● Directions
Write out again, exactly as they stand, the line that includes "(60_exceptions.md R229). -/" and all remaining lines of the entries.

● Source data
-- ==== Sys2Proof/Laws/Commands.lean ====
section
/-! SUPPORT. One lemma per part of the resets and of loading, each as the state it leaves; and what an input does
between ticks. -/

namespace Sys2Proof.Machine

/-- An image that fits is written with one notification, or nothing for no bytes (20_memory.md R54). -/
theorem loadImage_fits {start : Nat} {image : List Byte} (h : start + image.length ≤ 4096) (s : State) :
    loadImage start image s = some
      { s with
        mem := s.mem.setRange start image
        outputs := s.outputs ++ rangeEvent start image.length } := by
  unfold loadImage
  rw [memWriteRange_inside h]
  by_cases hb : image = [] <;> simp [rangeEvent, hb]

/-- The reload of the stored program, which counts as empty when there is none (70_reset_and_hazards.md R252). -/
theorem reloadProgram_fits {s : State} (h : (s.program.getD []).length ≤ 3584) :
    reloadProgram s = some
      { s with
        mem := s.mem.setRange 0x200 (s.program.getD [])
        outputs := s.outputs ++ rangeEvent 0x200 (s.program.getD []).length } := by
  obtain ⟨cpu, mem, fb, buzzing, osc, cfg, program, env, outputs⟩ := s
  unfold reloadProgram
  cases program with
  | none => simp [rangeEvent, Memory.setRange]
  | some image =>
    have hl : image.length ≤ 3584 := h
    exact loadImage_fits (by show 0x200 + image.length ≤ 4096; omega) _

/-- The Display part of both resets (70_reset_and_hazards.md R260). -/
theorem clearScreenIfSet_eq (s : State) :
    clearScreenIfSet s =
      { s with
        fb := if s.cfg.clearScreenOnReset then Display.blank else s.fb
        outputs := s.outputs ++ if s.cfg.clearScreenOnReset then [.displayClear] else [] } := by
  unfold clearScreenIfSet
  split_ifs <;> simp [dispClear, emit]

/-- The Processor part of both resets (70_reset_and_hazards.md R256, R261). -/
theorem resetProcessor_eq (s : State) :
    resetProcessor s =
      { s with
        cpu := Processor.initial
        buzzing := if s.cpu.st = 0 then s.buzzing else false
        outputs := s.outputs ++ if s.cpu.st = 0 then [] else [.buzzerStop] } := by
  unfold resetProcessor writeSt
  dsimp only
  by_cases h : s.cpu.st = 0
  · rw [if_neg (by simp), if_neg (by simp [h]), if_pos h, if_pos h, List.append_nil]
    rfl
  · rw [if_neg (by simp), if_pos ⟨h, rfl⟩, if_neg h, if_neg h]
    rfl

/-- The whole warm reset, when the stored program fits (70_reset_and_hazards.md R253). -/
theorem restart_eq {s : State} (h : (s.program.getD []).length ≤ 3584) :
    restart s = some
      { s with
        cpu := Processor.initial
        mem := s.mem.setRange 0x200 (s.program.getD [])
        fb := if s.cfg.clearScreenOnReset then Display.blank else s.fb
        buzzing := if s.cpu.st = 0 then s.buzzing else false
        osc := Oscillator.initial
        outputs := s.outputs ++ (if s.cfg.clearScreenOnReset then [.displayClear] else []) ++
          rangeEvent 0x200 (s.program.getD []).length ++ if s.cpu.st = 0 then [] else [.buzzerStop] } := by
  rw [restart, clearScreenIfSet_eq, reloadProgram_fits (by exact h), Option.map_some, resetProcessor_eq,
    resetOscillator]

/-- The whole cold reset, when the stored program and the font fit (70_reset_and_hazards.md R252). -/
theorem powerCycle_eq {s : State} (hf : s.cfg.fontBase.toNat + s.cfg.fontImage.length ≤ 4096)
    (h : (s.program.getD []).length ≤ 3584) :
    powerCycle s = some
      { s with
        cpu := Processor.initial
        mem := ((⟨[]⟩ : Memory).setRange s.cfg.fontBase.toNat s.cfg.fontImage).setRange 0x200 (s.program.getD [])
        fb := if s.cfg.clearScreenOnReset then Display.blank else s.fb
        buzzing := if s.cpu.st = 0 then s.buzzing else false
        osc := Oscillator.initial
        outputs := s.outputs ++ [.memoryRangeModified 0x000 0xFFF] ++
          rangeEvent s.cfg.fontBase.toNat s.cfg.fontImage.length ++
          (if s.cfg.clearScreenOnReset then [.displayClear] else []) ++
          rangeEvent 0x200 (s.program.getD []).length ++ if s.cpu.st = 0 then [] else [.buzzerStop] } := by
  rw [powerCycle, loadImage_fits (by exact hf), Option.bind_some, clearScreenIfSet_eq,
    reloadProgram_fits (by exact h), Option.map_some, resetProcessor_eq, resetOscillator]
  rfl

/-- A reset Processor, field by field (10_state.md R37). -/
theorem initial_registers :
    (∀ k, Processor.initial.v.get k = 0) ∧ (∀ k, Processor.initial.stack.get k = 0) ∧
    (∀ px py, Display.get Display.blank px py = false) := by
  refine ⟨fun k => ?_, fun k => ?_, fun px py => ?_⟩ <;>
    simp [Processor.initial, Display.get, Display.blank, Vector.get_eq_getElem]

/-- Between ticks a step is the next input (60_exceptions.md R229). -/
theorem step_input {s : State} {i : Input} {rest : List Input} (h : nextInput s i rest) :
    step s = applyInput i (inputTaken s rest) := by
  rw [step_between h.1, takeInput, h.2]
  rfl

end Sys2Proof.Machine
end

● Exercise output
/-- Between ticks a step is the next input (60_exceptions.md R229). -/
theorem step_input {s : State} {i : Input} {rest : List Input} (h : nextInput s i rest) :
    step s = applyInput i (inputTaken s rest) := by
  rw [step_between h.1, takeInput, h.2]
  rfl

end Sys2Proof.Machine
end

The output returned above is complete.